Justru, uang Rp. 405 triliun yang begitu besar jumlahnya, ternyata tak berefek dan masih mendorong Jokowi mengeluarkan kembali Perpres untuk menaikkan iuran BPJS.

Sebelumnya pun, kita dibuat makin bingung dengah hadirnya program Kartu Prakerja yang dibiayai Negara sejumlah Rp. 5,6 triliun. Di saat banyak perusahaan yang memutuskan hubungan kerja dengan karyawannya, Jokowi dan kawan-kawan menterinya malah membuat program yang sangat sedang tidak dibutuhkan.

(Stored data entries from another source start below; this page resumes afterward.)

/-- A tunnelled command is carried out, or waits: for the host's command in progress, or for a partition reset (R277, R295, R613). -/
def State.runTunnelled (s : State) (tag : Byte) (code : Nat) (p : Payload) : State :=
  let s1 := if s.preemptsBusy code ∧ s.host.fwReady then s.hostFinish else s
  if (s1.preemptsBusy code ∧ s1.host.fwReady) ∨ (code = 0x0072 ∧ s1.start.stage = 0xA ∧ s1.start.pwr ≠ .m3 ∧ s1.dumpWaits .sideband p) then
    { s1 with side := { s1.side with held := some (tag, code, p) } }
  else State.respond (tunnelled code p s1) tag

/-- MB_REQUEST (R613): one at a time; a second one is answered BUSY at once. A request that waits is looked at again when it is repeated (log entry
12). -/
def mbRequest (tag : Byte) (code : Nat) (p : Payload) (s : State) : State :=
  if !s.sideUp then s
  else if s.side.held = some (tag, code, p) then s.runTunnelled tag code p
  else if s.side.outstanding.isSome then
    let b := fill s.fresh (err busy).bytes
    { s.emit (.mbResponse tag busy b) with fresh := s.fresh + b.length }
  else State.runTunnelled { s with side := { s.side with outstanding := some tag } } tag code p

/-! ### The lock (R293, R608, R614) -/

/-- The MB_OWNER byte (R293). -/
def State.ownerByte (s : State) : Byte :=
  BitVec.ofNat 8 ((match s.host.owner with
    | .free => 0
    | .host => 64
    | .sideband => 128) + (if s.host.preempted then 32 else 0))

/-- LOCK_ACQUIRE (R614, R615): the sender becomes the destination of dump streams. -/
def lockAcquire (eid : Byte) (s : State) : State :=
  if !s.sideUp then s
  else
    let s1 := { s with
      side := { s.side with lockEid := some eid }
      host := { s.host with owner := if s.host.owner = Owner.free then Owner.sideband else s.host.owner } }
    s1.emit (.lockState s1.ownerByte)

/-- LOCK_RELEASE (R614). -/
def lockRelease (s : State) : State :=
  if !s.sideUp then s
  else
    let s1 := { s with host := { s.host with owner := if s.host.owner = Owner.sideband then Owner.free else s.host.owner } }
    s1.emit (.lockState s1.ownerByte)

/-! ### Dump streams (R615) -/

/-- DUMP_STREAM_ACK: NEXT moves up, and further messages follow. -/
def dumpStreamAck (id next : Nat) (s : State) : State :=
  match s.side.stream with
  | none => s
  | some (d, sent, n, total) =>
    if !s.sideUp ∨ d ≠ id ∨ next < n ∨ sent < next then s
    else State.pumpStream { s with side := { s.side with stream := some (d, sent, next, total), ackAt := s.clk.life } }

/-- DUMP_STREAM_RESEND: after 1 s without an acknowledgement the stream goes on from the last NEXT. -/
def dumpStreamResend (s : State) : State :=
  match s.side.stream with
  | none => s
  | some (d, sent, n, total) =>
    if !s.portUp ∨ sent = n ∨ s.clk.life < max s.side.ackAt s.side.resentAt + cycPerSec then s
    else State.pumpStream { s with side := { s.side with stream := some (d, n, n, total), resentAt := s.clk.life } }

/-! ### The endpoint's addresses (R610) -/

/-- SET_ENDPOINT_ID: 0x00 and 0xFF name no endpoint (DSP0236, log entry 34). -/
def setEndpointId (eid : Byte) (s : State) : State :=
  if !s.portUp then s
  else if eid = 0 ∨ eid = 0xFF then s.emit (.mctpResponse [0x02])
  else { s with side := { s.side with eid := some eid } }.emit (.mctpResponse [0x00, 0x00, eid, 0x00])

/-- SMBUS_FALLBACK: no dynamic address by 5 s after aux. -/
def smbusFallback (s : State) : State :=
  if !s.portUp ∨ s.side.i3c.isSome then s else { s with side := { s.side with smbus := true } }

/-- ENTDAA: the dynamic address; with SIDEBAND_BUS 1 the module is on SMBus only. -/
def entdaa (a : BitVec 7) (s : State) : State :=
  if !s.portUp ∨ s.side.smbusOnly then s else { s with side := { s.side with i3c := some a } }

/-! ### PLDM monitoring (R616) -/

/-- SetEventReceiver. -/
def setEventReceiver (eid : Byte) (s : State) : State :=
  if !s.sideUp then s else { s with side := { s.side with receiver := some eid } }.emit (.pldm 0x04 0 [])

/-- The module's dies are up, so that every sensor can be read (R607, R705). -/
def State.allSensors (s : State) : Bool := decide (3 ≤ s.start.stage) && decide (s.start.pwr ≠ .m3)

/-- State sensors as they read now. -/
def State.stateSensors (s : State) : List (Nat × Int) :=
  (0x0100, (s.moduleStatus : Int)) :: ((List.range 8).map fun p => (0x0101 + p, (s.ptStatus p : Int))) ++ [(0x0109, ((s.fsFlags / 2 % 512 : Nat) : Int))]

Karena, sekalipun banyak pelatihan kerja yang digelar secara online untuk masyarakat, saat ini sekali, ketika wabah Corona masih menyebar, perusahaan-perusahaan kecil kemungkinan untuk menerima karyawan baru. Dan makin mengherankannya, perusahaan tertentu yang ditunjuk justru terdepan mengelola dan meraih program Kartu Prakerja dengan dananya. Masalah muncul lagi, bagaimana transparansi program Kartu Prakerja itu? Lalu, harus seperti apa Pemerintah harus berbuat?

Pertama, Jokowi harus benar-benar menyelesaikan persoalan kesehatan dan mempersempit gerak virus Corona hingga tuntas. Kedua, Jokowi harus memberi jaminan pangan bagi seluruh rakyat Indonesia. Hal ini adalah kebutuhan dasar agar pikiran setiap warga pun tenang.

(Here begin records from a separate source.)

/-- Erasure-coded state: EC_REFRESH of an active job with a group asks for a refresh at the next commit and waits for its
generation; EC_REBUILD writes the decoded shard to its range and no other byte, and ends in error when more than two of its group
are lost; a snapshot copy that is complete no longer holds the release; a generation whose parity is complete enters GEN_DONE (R593,
R594, R596–R598). -/
def Obligations.ErasureCodedState : Prop := ∀ (s : State) (c : Ctx) (q : Qn) (n : W32) (e : Entry) (k : Nat), Shaped s → k = qix 2 q →
  (s.entryAt c k n 0x21 = some e →
    ((∀ j ∈ s.jobs, j.id ≠ e.fld 0x18 8 ∨ j.ctx ≠ c.val) →
      Makes (.ecRefresh c q n) s (s.setOutcome c k n (failed notFound { arg := 0x18 }))) ∧
    (∀ j, s.jobs.find? (fun j => decide (j.id = e.fld 0x18 8 ∧ j.ctx = c.val)) = some j → (∀ w ∈ (s.ctx c).ecWaits, w.1 ≠ k ∨ w.2.1 ≠ n) →
      (j.st ≠ .active ∨ j.k = 0 → Makes (.ecRefresh c q n) s (s.setOutcome c k n (failed conflict (jobConflict j.st)))) ∧
      (j.st = .active → j.k ≠ 0 → Makes (.ecRefresh c q n) s
        ((s.modJob j.id fun y => { y with refreshDue := true }).modCtx c fun x => { x with ecWaits := x.ecWaits ++ [(k, n, j.gen + 1)] })))) ∧
  (∀ j al a len r, s.entryAt c k n 0x22 = some e → s.jobs.find? (fun j => decide (j.id = e.fld 0x18 8 ∧ j.ctx = c.val)) = some j →
    a = e.fld 0x28 8 → len = j.shardLen → r = e.fld 0x20 2 → r < j.nmod → s.locInvalid c 1 a len = false → j.st = .active ∨ j.st = .broken →
    j.k ≠ 0 → j.protGen ≠ 2 ^ 64 - 1 → s.locConflict c 1 a len true = none → s.dies.ecOff.length ≠ 6 → (s.ctx c).alloc = some al → s.dram.wf = true →
    (2 < ((j.groupOf r).filter fun x => j.lost.contains x).length →
      ∀ d, Makes (.ecRebuild c q n d) s (s.setOutcome c k n (failed integrity))) ∧
    (((j.groupOf r).filter fun x => j.lost.contains x).length ≤ 2 →
      (∀ d, d.length = len → Answers (.ecRebuild c q n (.data d)) s fun t => Ended t c k n { status := ok } ∧ t.dram = writeCtx al s.dram a d ∧
        (∀ x, (∀ i, i < d.length → x ≠ ctxMpa al (a + i)) → t.dram.get x = s.dram.get x) ∧
        (t.ctx c).counters.getD 0x0D25 0 = ((s.ctx c).counters.getD 0x0D25 0 + len) % 2 ^ 48 ∧ t.tiles = s.tiles ∧ t.pool = s.pool ∧
        t.jobs = s.jobs ∧ SameManagement s t) ∧
      Makes (.ecRebuild c q n .error) s (s.setOutcome c k n (failed integrity)))) ∧
  (∀ (id : W64) j, s.job? id.toNat = some j → j.ctx < 64 →
    (j.copying = false → Makes (.snapshotCopyComplete id) s s) ∧
    (j.copying = true → Answers (.snapshotCopyComplete id) s fun t => (∃ y, t.job? id.toNat = some y ∧ y.copying = false ∧ y.gen = j.gen) ∧
      (t.ctx j.ctx).snapWait = false ∧ t.dram = s.dram ∧ t.pool = s.pool ∧ t.pts = s.pts ∧ SameManagement s t) ∧
    (j.k = 0 ∨ j.copying = true ∨ j.genDone = j.gen ∨ j.parityDone j.gen = false → Makes (.ecGenerationComplete id) s s) ∧
    (j.k ≠ 0 → j.copying = false → j.genDone ≠ j.gen → j.parityDone j.gen = true →
      j.setup = false ∨ j.own ≠ none ∨ (s.ctx j.ctx).active = true →
      Makes (.ecGenerationComplete id) s ((s.modJob id.toNat fun y => { y with genDone := y.gen }).ctxCount j.ctx 0x0D23 1)))

/-- Check-engine entries: WATERMARK ends with the digest of its range under the job's keys, written to its 16 bytes of LPDDR5X or
host memory too, or in error when a word of the range is bad; REPLICA_CHECK arms the comparison of a DOUBLE region that the program
writes once a period, one that is armed already taking the new COPIES, else ends INVALID_ARG. The bits that have changed in the
arrays come with the command (R232, R270, R350, R477–R481, R489). -/
def Obligations.CheckEngine : Prop := ∀ (s : State) (c : Ctx) (q : Qn) (n : W32) (e : Entry) (k : Nat), Shaped s → k = qix 3 q →
  (∀ flips u al a len b d dk, u = s.decay flips → s.entryAt c k n 0x30 = some e → a = e.fld 0x18 8 → len = e.fld 0x20 8 → b = e.fld 0x38 8 →
    dk = e.fld 0x30 1 → dk ≤ 1 → a % 8 = 0 → len % 8 = 0 → s.locInvalid c 1 a len = false → s.locInvalid c dk b 16 = false →
    s.locConflict c dk b 16 true = none → s.locWaits c 1 a len = false → s.locWaits c dk b 16 = false → (s.ctx c).alloc = some al →
    d = le 16 (watermark (jobKeys (s.jobIdOf c) (e.fld 0x28 4)).1 (jobKeys (s.jobIdOf c) (e.fld 0x28 4)).2
      (wmElems (a / 8) (s.ctxRead c a len))).toNat →
    ((∀ x ∈ u.rangeErrs c a len, x.2.2 = .corrected) → dk = 1 → s.dram.wf = true → Answers (.watermark c q n flips) s fun t =>
      Ended t c k n { status := ok, detail := d } ∧
      t.dram = writeCtx al s.dram b d ∧ (∀ x, (∀ i, i < 16 → x ≠ ctxMpa al (b + i)) → t.dram.get x = s.dram.get x) ∧ t.tiles = s.tiles ∧
      t.pool = s.pool ∧ t.pts = s.pts ∧ SameManagement s t) ∧
    ((∀ x ∈ u.rangeErrs c a len, x.2.2 = .corrected) → dk = 0 → Answers (.watermark c q n flips) s fun t =>
      Ended t c k n { status := ok, detail := d } ∧ .hostWrite b d ∈ t.outbox ∧ SameMemory s t ∧ t.pts = s.pts ∧ SameManagement s t) ∧
    ((∃ x ∈ u.rangeErrs c a len, x.2.2 ≠ .corrected) → (∀ z ∈ (s.ctx c).stops, z.1 < 4) → (∀ r, (s.ctx c).run = some r → r.q < 4) →
      Answers (.watermark c q n flips) s fun t => Ended t c k n (failed integrity) ∧ SameMemory s t ∧ SameManagement s t)) ∧
  (s.entryAt c k n 0x31 = some e → (∀ a ∈ (s.ctx c).armed, (k, n) ∉ a.entries) →
    (∀ g j al r m, (s.ctx c).prog = some g → s.jobOfCtx c = some j → (s.ctx c).alloc = some al → r = e.fld 0x18 1 → m = e.fld 0x19 1 → 2 ≤ m → m ≤ 8 →
      (s.ctx c).st = .placed ∨ (s.ctx c).st = .running → s.unitOf (e.fld 0x20 4) = some (.job j.serial) → j.nmod % m = 0 → r < g.regions.length →
      (g.regions.getD r ⟨0, 0, 0, false⟩).double = true → regionWrittenOnce g al r = true →
      ((∀ a ∈ (s.ctx c).armed, a.region ≠ r) → Makes (.replicaCheck c q n) s (s.modCtx c fun y => { y with
        armed := y.armed ++ [⟨r, m, e.fld 0x20 4, [(k, n)], false, 0, 0, none⟩] })) ∧
      ((∃ a ∈ (s.ctx c).armed, a.region = r) → Makes (.replicaCheck c q n) s (s.modCtx c fun y => { y with
        armed := y.armed.map fun a =>
          if a.region = r then { a with copies := m, group := e.fld 0x20 4, entries := a.entries ++ [(k, n)] } else a }))) ∧
    (e.fld 0x19 1 < 2 ∨ 8 < e.fld 0x19 1 ∨ (s.ctx c).prog = none ∨ s.jobOfCtx c = none →
      Makes (.replicaCheck c q n) s (s.setOutcome c k n (failed invalid { extra := e.fld 0x18 1 }))))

Dananya dari mana?  Pertanyaan ini bisa diajukan sama dengan pertanyaan bagaimana bisa Jokowi menggelontorkan uang yang Rp. 405 triliun itu. Seiring masyarakat sedang mengalami kesulitan ekonomi, dalam keadaan wabah dan setelahnya, barulah, Jokowi berpikir keras untuk memulihkan ekonomi dengan sungguh-sungguh untuk mengejar ketertinggalan.

Langkah itu sudah lebih dari cukup bagi seorang Jokowi untuk berpikir dengan sederhana. Yang tentu, tidak perlu membuat saya harus sangat defensif dalam bernalar ketika melihat kebijakan yang dihasilkan Jokowi.

Seperti Pembatasan Sosial Berskala Besar (PSBB) yang tetap saja, di jalanan, di beberapa tempat publik, masih saja berseliweran orang-orang tanpa prosedur yang berlaku. Tapi, katanya, PSBB ini akan segera dilonggarkan kembali. Dan entah sedang apa dan di mana virus Corona itu. Jadi selama beberapa bulan ke belakang ini, kita sebenarnya sedang apa?